My project consist of 5 modules. And only one of them uses JAX-RS, others use Spring. My current task is develop service, that will be send HTTP requests to some API. I wanna use Spring RestTemplate for this task, but problem is project with JAX-RS haven't RestTemplate class and other needfull dependencies. I wanna use:

<dependency>
    <groupId>org.springframework</groupId>
    <artifactId>spring-web</artifactId>
    <version>4.2.5.RELEASE</version>
</dependency>

in the JAX-RS module, to avoid code duplicating for RestTemplate and for some JAX-RS client. Is it good idea?

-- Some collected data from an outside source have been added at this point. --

-- ==== Sys2Proof/Machine/State/Optics.lean ====
section
/-! DEFINITION. State of the optical engines and the laser cartridges (chapter 7). -/

namespace Sys2Proof.Machine

/-- A laser of an engine's set; 0–15 fixed, 16 and 17 tunable (R202). -/
structure Laser where
  lit : Bool
  /-- Slot of a tunable laser that has been tuned; a fixed laser k stays on slot k. -/
  slot : Option Nat
  retired : Bool
  /-- Noted at a fade threshold (Table 7.3), or queued behind a running migration (R228). -/
  noted : Option FadeClass
  /-- Bias current that its output loop needs, in 0.1 mA (R203). -/
  bias : W64
  /-- Frequency error that its wavelength loop leaves, in GHz (R201, R203). -/
  freqErr : Int
deriving DecidableEq, Repr

/-- A dark laser. Log: DESIGN CHOICE 3. -/
def Laser.reset : Laser := { lit := false, slot := none, retired := false, noted := none, bias := 0, freqErr := 0 }

/-- What a ring is doing (R207–R212). -/
inductive RingState where
  | parked
  /-- Searching by a full sweep at start, or within its heater window in service. -/
  | sweeping | searching
  /-- A drop ring whose search found no light waits and searches again (R210). -/
  | waiting
  | locked
  /-- Its search has failed (R210). -/
  | failed
  | permanent
deriving DecidableEq, Repr

/-- A modulator or drop ring (R206). -/
structure OptRing where
  state : RingState
  driving : Bool
  /-- Heater segment in use 0–2, and those permanent or rejected (R212). -/
  segment : Nat
  badSegments : List Nat
  /-- Consecutive tone measurements that failed condition 1 or 2 (R211). -/
  failures : Nat
  /-- Releases in the present interval. -/
  releases : Nat
  /-- Output of its loop or of its search, in µW of heater power (R207, R209); 0 while the ring is parked. -/
  heater : Nat
  /-- Tones last measured (R210, R211). -/
  tone : Option ToneReading
deriving DecidableEq, Repr

/-- A parked ring on its first segment. Log: DESIGN CHOICE 3. -/
def OptRing.reset : OptRing :=
  { state := .parked, driving := false, segment := 0, badSegments := [], failures := 0, releases := 0, heater := 0,
    tone := none }

/-- Stage of a migration on one fiber (Table 7.5). -/
inductive MigStage where
  /-- The lane is duplicated and offered; offers sent so far (R227). -/
  | offered (n : Nat)
  /-- Ring of the new slot released: it searches, then offers again (R228). -/
  | searching
  | accepted (q : W32)
  | refused
  /-- No answer to the third offer: it keeps duplicating (R227). -/
  | duplicating
  /-- Choice 3 of R224: the new slot is not free on this fiber, so the lane stays on the old laser. -/
  | staying
deriving DecidableEq, Repr

/-- One fiber of a migration: the fiber, its logical lane, and the stage. -/
structure MigFiber where
  fiber : Nat
  lane : Nat
  stage : MigStage
deriving DecidableEq, Repr

/-- A migration of a laser's lanes, or of one lane, to a spare slot (R225, R230). -/
structure Migration where
  laser : Nat
  cls : FadeClass
  slot : Nat
  /-- The move of one lane on one fiber: no laser is retired (R230). -/
  single : Bool
  /-- Tunable laser being tuned to the slot, if it was dark. -/
  tunable : Option Nat
  begun : Bool
  /-- Ledger entry written and lanes duplicated. -/
  ledgered : Bool
  fibers : List MigFiber
deriving DecidableEq, Repr

/-- A compute die's feed-forward as one engine sees it (R215, R216). -/
structure Feed where
  seq : Option Byte
  /-- Last power word taken, in 0.1 W. -/
  power : Nat
  /-- The power through a first-order filter of each time constant, 5 to 200 µs, in 0.1 W with 16 fraction bits (R215). -/
  filtered : List Nat
  stale : Bool
  words : Nat
  /-- Times that the feed became stale or bore a word that is stale. -/
  staleEvents : Nat
deriving DecidableEq, Repr

/-- A feed of which no word has arrived. Log: DESIGN CHOICE 3. -/
def Feed.reset : Feed := { seq := none, power := 0, filtered := List.replicate 196 0, stale := false, words := 0, staleEvents := 0 }

/-- One engine (R201–R235). -/
structure Engine where
  /-- Its optics have started under Table 7.3. -/
  started : Bool
  lasers : Store Laser
  /-- Rings keyed 36 × fiber + 2 × slot + (0 modulator, 1 drop). -/
  rings : Store OptRing
  /-- Slot of each logical lane, keyed 32 × fiber + 16 × (0 transmit, 1 receive) + lane; lane L rides slot L unless listed. -/
  lanes : Store (Option Nat)
  /-- Lanes dropped, by the same key. -/
  dropped : List Nat
  /-- Receive lanes that the far end could not move, by the same key: dropped at the link's next training (R231). -/
  dropDue : List Nat
  /-- Consecutive STATUS reports below 3.0 dB and below 1.5 dB, keyed 16 × fiber + lane. -/
  below30 : Store Nat
  below15 : Store Nat
  migrations : List Migration
  /-- The migration that ended last (OPT_MIGRATION). -/
  lastMigration : Option Migration
  /-- Transmit lanes marked not ready, by lane key (R211). -/
  notReady : List Nat
  /-- Offers received whose comparison is under way: link fiber, lane and new slot (R226). -/
  offers : List (Nat × Nat × Nat)
  feeds : Store Feed
  /-- Fibers whose transmit attenuator is shut (R235). -/
  shut : List Nat
  /-- Fibers declared permanent (R234). -/
  deadFibers : List Nat
  /-- F8 serves this fiber's link (R234). -/
  f8For : Option Nat
  f8Spare : Bool
  f8Peer : ModId
  /-- Results of the last margin test of each fiber, transmit then receive lanes (OPT_MARGIN, R222). -/
  margins : Store (List LaneMargin × List LaneMargin)
  /-- Fibers whose margin-test result is published (R222), and the lanes that failed it. -/
  tested : List Nat
  marginFailed : List Nat
  /-- Slots on which a transmit lane has failed the test under way, by lane key (R221). -/
  failedSlots : List (Nat × Nat)
  /-- OPT_LASER_SEL and OPT_RING_SEL. -/
  laserSel : W64
  ringSel : W64
deriving DecidableEq, Repr

/-- An engine with dark optics; F8 is in idle mode, its attenuator shut (R233). Log: DESIGN CHOICE 3. -/
def Engine.reset : Engine :=
  { started := false, lasers := [], rings := [], lanes := [], dropped := [], dropDue := [], below30 := [], below15 := [],
    migrations := [], lastMigration := none, notReady := [], offers := [], feeds := [], shut := [8], deadFibers := [], f8For := none, f8Spare := false,
    f8Peer := 0, margins := [], tested := [], marginFailed := [], failedSlots := [], laserSel := 0, ringSel := 0 }

/-- A laser cartridge (R202, R236, R237). -/
structure Cartridge where
  present : Bool
  serial : W64
  /-- Its EEPROM's critical words agree; an absent word makes the cartridge absent (R237). -/
  wordsOk : Bool
  /-- It has been read in Table 7.3's first step since it was inserted. -/
  read : Bool
  overtemp : Bool
deriving DecidableEq, Repr

/-- A cartridge in place with good words. Log: DESIGN CHOICE 3. -/
def Cartridge.reset : Cartridge := { present := true, serial := 0, wordsOk := true, read := false, overtemp := false }

/-- The optics group. -/
structure Optics where
  engines : Store Engine
  cart0 : Cartridge
  cart1 : Cartridge
  /-- Serial number that the ledger holds for each cartridge position (R237). -/
  ledgerSerial : Store W64
  /-- Sequence number of each compute die's next feed-forward word (R214). -/
  ffSeq : Store Byte
deriving DecidableEq, Repr

/-- Dark optics with both cartridges in place. -/
def Optics.reset : Optics :=
  { engines := [], cart0 := Cartridge.reset, cart1 := Cartridge.reset, ledgerSerial := [], ffSeq := [] }

end Sys2Proof.Machine
end

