-- ==== Sys2Proof/Machine/Ops.lean ====
section
/-! DEFINITION. The operations that every family of commands shares: emissions and counters, the address map and the
homes' cells, interrupts and events, the status word, and fault records on their way from a unit to the keeper. -/

namespace Sys2Proof.Machine

/-! ### Emissions, free values and counters -/

/-- Send one emission. Log: DESIGN CHOICE 7, 148. -/
def State.emit (s : State) (o : Out) : State := { s with out := s.out ++ [o] }

/-- Send several. -/
def State.emits (s : State) (os : List Out) : State := { s with out := s.out ++ os }

/-- The next free value. Log: DESIGN CHOICE 6, 19. -/
def State.fresh (s : State) : W64 := Config.freeValue s.freeIx

/-- Take the next free value. Log: DESIGN CHOICE 6. -/
def State.spend (s : State) : State := { s with freeIx := s.freeIx + 1 }

/-- Key of counter `k` of a telemetry source (Table 10.9), or of a register block for kinds from 64. Log: DESIGN CHOICE 143. -/
def counterKey (kind src ctx k : Nat) : Nat := ((kind * 65536 + src) * 1024 + ctx) * 64 + k

/-- Register blocks whose interval counters are no telemetry record of Table 10.9. Log: DESIGN CHOICE 143. -/
abbrev kTel : Nat := 64
abbrev kFlt : Nat := 67
abbrev kPwr : Nat := 68
abbrev kThm : Nat := 69
abbrev kCal : Nat := 70
abbrev kSpdm : Nat := 71
abbrev kMisc : Nat := 72
abbrev kFec : Nat := 73

/-- Source of a lane's counters of OPT_FEC_STAT: corrected symbols and uncorrectable codewords (Table 7.7). -/
def fecLane (e f lane : Nat) : Nat := 256 * e + 16 * f + lane

/-- Counters hold at 2^32 − 1 (R99, R278). -/
def saturate (n : Nat) : Nat := min n 0xFFFFFFFF

/-- Add `n` to a counter of the interval in progress. -/
def State.countCtx (s : State) (kind src ctx k n : Nat) : State :=
  let key := counterKey kind src ctx k
  { s with tel := { s.tel with live := Store.put 0 s.tel.live key (saturate (Store.get 0 s.tel.live key + n)) } }

/-- Add `n` to a counter that belongs to no context. -/
def State.count (s : State) (kind src k n : Nat) : State := s.countCtx kind src 0 k n

/-! ### The address map and the cells of the homes -/

/-- What an address names (Table 5.1, R145, R155, R156). -/
inductive Place where
  | cell (home off : Nat)
  /-- A withdrawn page or block: unmapped, under its own cause and status (R155). -/
  | withdrawn (chan : Chan)
  | unmapped
deriving DecidableEq, Repr

abbrev gib : Nat := 0x40000000

/-- A base die that takes part: its straps name its own place, or have not been sampled yet (R167). -/
def State.dieCounts (s : State) (d : Nat) : Bool :=
  match (s.base d).position with
  | none => true
  | some p => p.val = d

/-- A stack offset as a place. -/
def State.stackPlace (s : State) (k off : Nat) : Place :=
  if (s.stack k).padlocked then .unmapped
  else if (s.stack k).withdrawn.contains (off / 65536) then .withdrawn (pageChan k (off / 65536))
  else .cell k off

/-- The home of a module physical address (R134, R137, R145). -/
def State.place (s : State) (a : Nat) : Place :=
  let share := s.mem.share
  let n := s.mem.interleave.length
  if a < 12 * (64 * gib) then
    let off := a % (64 * gib)
    if off < (47 - share) * gib then s.stackPlace (a / (64 * gib)) off else .unmapped
  else if 0x010000000000 ≤ a ∧ a < 0x010000000000 + n * share * gib then
    let off := a - 0x010000000000
    let g := off / 4096
    s.stackPlace (s.mem.interleave.getD (g % n) 0) ((47 - share) * gib + g / n * 4096 + off % 4096)
  else if 0x020000000000 ≤ a ∧ a < 0x020060000000 then
    let d := (a - 0x020000000000) / 0x10000000
    let off := (a - 0x020000000000) % 0x10000000
    if !s.dieCounts d then .unmapped
    else if (s.shelf d).withdrawn.contains (off / 4096) then .withdrawn (blockChan d (off / 4096))
    else .cell (12 + d) off
  else .unmapped

/-- An access as pieces that each lie in one 64 B line: address and length, in rising order. -/
def pieces (a n : Nat) : List (Nat × Nat) :=
  (List.range ((a % 64 + n + 63) / 64)).map fun i =>
    let lo := max a (a / 64 * 64 + 64 * i)
    let hi := min (a + n) (a / 64 * 64 + 64 * (i + 1))
    (lo, hi - lo)

/-- Key of a cell. -/
def cellKey (home off : Nat) : Nat := home * 0x10000000000 + off

/-- One byte of a home. A cell that nothing has written reads 0 (log entry 5). Log: DESIGN CHOICE 5. -/
def State.byte (s : State) (home off : Nat) : Byte := Store.get 0 s.mem.cells (cellKey home off)

/-- `n` bytes of a home from an offset. -/
def State.bytes (s : State) (home off n : Nat) : List Byte := (List.range n).map fun i => s.byte home (off + i)

/-- Whether a line of a home is poisoned (R148). Log: DESIGN CHOICE 5. -/
def State.poisoned (s : State) (home off : Nat) : Bool := Store.get false s.mem.poison (cellKey home off / 64)

/-- Mark or clear the poison of a line. -/
def State.setPoison (s : State) (home off : Nat) (p : Bool) : State :=
  { s with mem := { s.mem with poison := Store.put false s.mem.poison (cellKey home off / 64) p } }

/-- Cells with bytes written from a key on. -/
def putCells (cells : Store Byte) : Nat → List Byte → Store Byte
  | _, [] => cells
  | k, b :: bs => putCells (Store.put 0 cells k b) (k + 1) bs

Will be RestTemplate work properly without spring-core dependency?

like image 799
Ivan Timoshin Avatar asked Oct 05 '16 08:10

Ivan Timoshin


1 Answers

Using RestTemplate

To use RestTemplate you need just the spring-web dependency:

<dependency>
    <groupId>org.springframework</groupId>
    <artifactId>spring-web</artifactId>
    <version>4.3.3.RELEASE</version>
</dependency>

The spring-web dependency has spring-core as a transitive dependency.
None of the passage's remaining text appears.